**TO DO:**
Repeat exactly the line containing "(if t.gpr.cx ≠" and every line after it in the entries, and nothing besides.

------ RECORDS SHOWN ------

/-- RET pops IP, a far RET then CS, and adds the pop value to SP; right after the CALL that matches it, it returns to the
instruction after the CALL with every register as before (44_control_transfer.md R265, R266). -/
def Obligations.Returns : Prop :=
  ∀ s : State, s.devices = [] →
    (∀ n : Option Word, ∃ t, exec (.retNear n) s = .next t ∧ t.ip = s.plainWord s.seg.ss s.gpr.sp ∧ t.seg = s.seg
      ∧ t.gpr = { s.gpr with sp := s.gpr.sp + 2 + n.getD 0 } ∧ memKept s t
      ∧ t.flags = s.flags ∧ t.inhibit = s.inhibit ∧ sameControl s t)
    ∧ (∀ n : Option Word, ∃ t, exec (.retFar n) s = .next t ∧ t.ip = s.plainWord s.seg.ss s.gpr.sp
      ∧ t.seg = { s.seg with cs := s.plainWord s.seg.ss (s.gpr.sp + 2) }
      ∧ t.gpr = { s.gpr with sp := s.gpr.sp + 4 + n.getD 0 } ∧ memKept s t
      ∧ t.flags = s.flags ∧ t.inhibit = s.inhibit ∧ sameControl s t)
    ∧ (∀ rel : Word, ∃ t u, exec (.callNear rel) s = .next t ∧ exec (.retNear none) t = .next u
      ∧ u.ip = s.ip ∧ u.gpr = s.gpr ∧ u.seg = s.seg ∧ u.flags = s.flags)
    ∧ (∀ e : RM Reg16, ∃ t u, exec (.callInd e) s = .next t ∧ exec (.retNear none) t = .next u
      ∧ u.ip = s.ip ∧ u.gpr = s.gpr ∧ u.seg = s.seg ∧ u.flags = s.flags)
    ∧ (∀ off seg : Word, ∃ t u, exec (.callFar off seg) s = .next t ∧ exec (.retFar none) t = .next u
      ∧ u.ip = s.ip ∧ u.gpr = s.gpr ∧ u.seg = s.seg ∧ u.flags = s.flags)
    ∧ ∀ m : Mem, ∃ t u, exec (.callFarInd m) s = .next t ∧ exec (.retFar none) t = .next u
      ∧ u.ip = s.ip ∧ u.gpr = s.gpr ∧ u.seg = s.seg ∧ u.flags = s.flags

/-- The JMPs write IP, the far ones CS too, empty the prefetch queue, and do nothing else
(44_control_transfer.md R267 to R270, 20_memory.md R80). -/
def Obligations.Jumps : Prop :=
  ∀ s : State,
    (∀ rel : Byte, encode (.jmpShort rel) = [0xEB, rel]
      ∧ ∃ t, exec (.jmpShort rel) s = .next t ∧ t.ip = s.ip + rel.signExtend 16 ∧ t.seg = s.seg
      ∧ t.stored = [] ∧ wroteNothing s t ∧ t.flags = s.flags ∧ t.inhibit = s.inhibit ∧ sameControl s t)
    ∧ (∀ rel : Word, encode (.jmpNear rel) = [0xE9, loByte rel, hiByte rel]
      ∧ ∃ t, exec (.jmpNear rel) s = .next t ∧ t.ip = s.ip + rel ∧ t.seg = s.seg
      ∧ t.stored = [] ∧ wroteNothing s t ∧ t.flags = s.flags ∧ t.inhibit = s.inhibit ∧ sameControl s t)
    ∧ (∀ e : RM Reg16, encode (.jmpInd e) = 0xFF :: encodeEv 4 e
      ∧ ∃ t, exec (.jmpInd e) s = .next t ∧ t.ip = (s.read16 (s.loc e)).1 ∧ t.seg = s.seg
      ∧ t.stored = [] ∧ wroteNothing s t ∧ t.flags = s.flags ∧ t.inhibit = s.inhibit ∧ sameControl s t)
    ∧ (∀ off seg : Word, encode (.jmpFar off seg) = [0xEA, loByte off, hiByte off, loByte seg, hiByte seg]
      ∧ ∃ t, exec (.jmpFar off seg) s = .next t ∧ t.ip = off ∧ t.seg = { s.seg with cs := seg }
      ∧ t.stored = [] ∧ wroteNothing s t ∧ t.flags = s.flags ∧ t.inhibit = s.inhibit ∧ sameControl s t)
    ∧ ∀ m : Mem, encode (.jmpFarInd m) = 0xFF :: encodeMem 5 m
      ∧ ∃ t, exec (.jmpFarInd m) s = .next t ∧ t.ip = (s.readPointer m).1.1
      ∧ t.seg = { s.seg with cs := (s.readPointer m).1.2 }
      ∧ t.stored = [] ∧ wroteNothing s t ∧ t.flags = s.flags ∧ t.inhibit = s.inhibit ∧ sameControl s t

/-- Each conditional jump adds its displacement to IP exactly if its condition holds, and changes nothing else
(44_control_transfer.md R280 to R298). -/
def Obligations.ConditionalJumps : Prop :=
  ∀ (s : State) (rel opcode : Byte) (i : Instr) (condition : Bool), (opcode, i, condition) ∈ conditionOf s.flags rel →
    encode i = [opcode, rel] ∧ ∃ t, exec i s = .next t
      ∧ t.ip = (if condition then s.ip + rel.signExtend 16 else s.ip) ∧ t.seg = s.seg
      ∧ wroteNothing s t ∧ t.flags = s.flags ∧ t.inhibit = s.inhibit ∧ sameControl s t

/-- After CMP a, b the conditions mean what their names say: equal, below, below or equal, less, less or equal, and their
negations (44_control_transfer.md R280, 41_arithmetic.md R178). -/
def Obligations.ConditionsAfterCompare : Prop :=
  ∀ (f : AluForm) (s t : State), exec (.cmp f) s = .next t →
    match aluOperands s f with
    | .byte _ a b => orderFlags t.flags a b
    | .word _ a b => orderFlags t.flags a b

/-- JCXZ jumps if CX = 0; the LOOPs decrement CX and jump if it is not 0 and, for LOOPE and LOOPNE, ZF agrees; no flag
changes (44_control_transfer.md R299 to R302). -/
def Obligations.CounterJumps : Prop :=
  ∀ (s : State) (rel : Byte),
    (encode (.jcxz rel) = [0xE3, rel] ∧ ∃ t, exec (.jcxz rel) s = .next t
      ∧ t.ip = (if s.gpr.cx = 0 then s.ip + rel.signExtend 16 else s.ip)
      ∧ wroteNothing s t ∧ t.seg = s.seg ∧ t.flags = s.flags ∧ t.inhibit = s.inhibit ∧ sameControl s t)
    ∧ (encode (.loop rel) = [0xE2, rel] ∧ ∃ t, exec (.loop rel) s = .next t
      ∧ t.gpr = { s.gpr with cx := s.gpr.cx - 1 }
      ∧ t.ip = (if t.gpr.cx ≠ 0 then s.ip + rel.signExtend 16 else s.ip)
      ∧ memKept s t ∧ t.seg = s.seg ∧ t.flags = s.flags ∧ t.inhibit = s.inhibit ∧ sameControl s t)
    ∧ (encode (.loope rel) = [0xE1, rel] ∧ ∃ t, exec (.loope rel) s = .next t
      ∧ t.gpr = { s.gpr with cx := s.gpr.cx - 1 }
      ∧ t.ip = (if s.flags.zf = true ∧ t.gpr.cx ≠ 0 then s.ip + rel.signExtend 16 else s.ip)
      ∧ memKept s t ∧ t.seg = s.seg ∧ t.flags = s.flags ∧ t.inhibit = s.inhibit ∧ sameControl s t)
    ∧ encode (.loopne rel) = [0xE0, rel] ∧ ∃ t, exec (.loopne rel) s = .next t
      ∧ t.gpr = { s.gpr with cx := s.gpr.cx - 1 }
      ∧ t.ip = (if s.flags.zf = false ∧ t.gpr.cx ≠ 0 then s.ip + rel.signExtend 16 else s.ip)
      ∧ memKept s t ∧ t.seg = s.seg ∧ t.flags = s.flags ∧ t.inhibit = s.inhibit ∧ sameControl s t

/-- BOUND passes an index inside its signed bounds, both included, and takes interrupt type 5 outside them, with
nothing else changed (44_control_transfer.md R307, 60_exceptions.md R348). The pushed offset follows the open
parameter `faultReturn` (log 10). -/
def Obligations.BoundChecksIndex : Prop :=
  ∀ (s : State) (g : Reg16) (m : Mem), s.devices = [] →
    ((s.plainPointer m).1.toInt ≤ (s.reg16 g).toInt → (s.reg16 g).toInt ≤ (s.plainPointer m).2.toInt →
      exec (.bound g m) s = .next s)
    ∧ ((s.reg16 g).toInt < (s.plainPointer m).1.toInt ∨ (s.plainPointer m).2.toInt < (s.reg16 g).toInt →
      exec (.bound g m) s = .next (s.interrupt 5 (failureReturn s)))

------

**EXERCISE OUTPUT:**
      ∧ t.ip = (if t.gpr.cx ≠ 0 then s.ip + rel.signExtend 16 else s.ip)
      ∧ memKept s t ∧ t.seg = s.seg ∧ t.flags = s.flags ∧ t.inhibit = s.inhibit ∧ sameControl s t)
    ∧ (encode (.loope rel) = [0xE1, rel] ∧ ∃ t, exec (.loope rel) s = .next t
      ∧ t.gpr = { s.gpr with cx := s.gpr.cx - 1 }
      ∧ t.ip = (if s.flags.zf = true ∧ t.gpr.cx ≠ 0 then s.ip + rel.signExtend 16 else s.ip)
      ∧ memKept s t ∧ t.seg = s.seg ∧ t.flags = s.flags ∧ t.inhibit = s.inhibit ∧ sameControl s t)
    ∧ encode (.loopne rel) = [0xE0, rel] ∧ ∃ t, exec (.loopne rel) s = .next t
      ∧ t.gpr = { s.gpr with cx := s.gpr.cx - 1 }
      ∧ t.ip = (if s.flags.zf = false ∧ t.gpr.cx ≠ 0 then s.ip + rel.signExtend 16 else s.ip)
      ∧ memKept s t ∧ t.seg = s.seg ∧ t.flags = s.flags ∧ t.inhibit = s.inhibit ∧ sameControl s t

/-- BOUND passes an index inside its signed bounds, both included, and takes interrupt type 5 outside them, with
nothing else changed (44_control_transfer.md R307, 60_exceptions.md R348). The pushed offset follows the open
parameter `faultReturn` (log 10). -/
def Obligations.BoundChecksIndex : Prop :=
  ∀ (s : State) (g : Reg16) (m : Mem), s.devices = [] →
    ((s.plainPointer m).1.toInt ≤ (s.reg16 g).toInt → (s.reg16 g).toInt ≤ (s.plainPointer m).2.toInt →
      exec (.bound g m) s = .next s)
    ∧ ((s.reg16 g).toInt < (s.plainPointer m).1.toInt ∨ (s.plainPointer m).2.toInt < (s.reg16 g).toInt →
      exec (.bound g m) s = .next (s.interrupt 5 (failureReturn s)))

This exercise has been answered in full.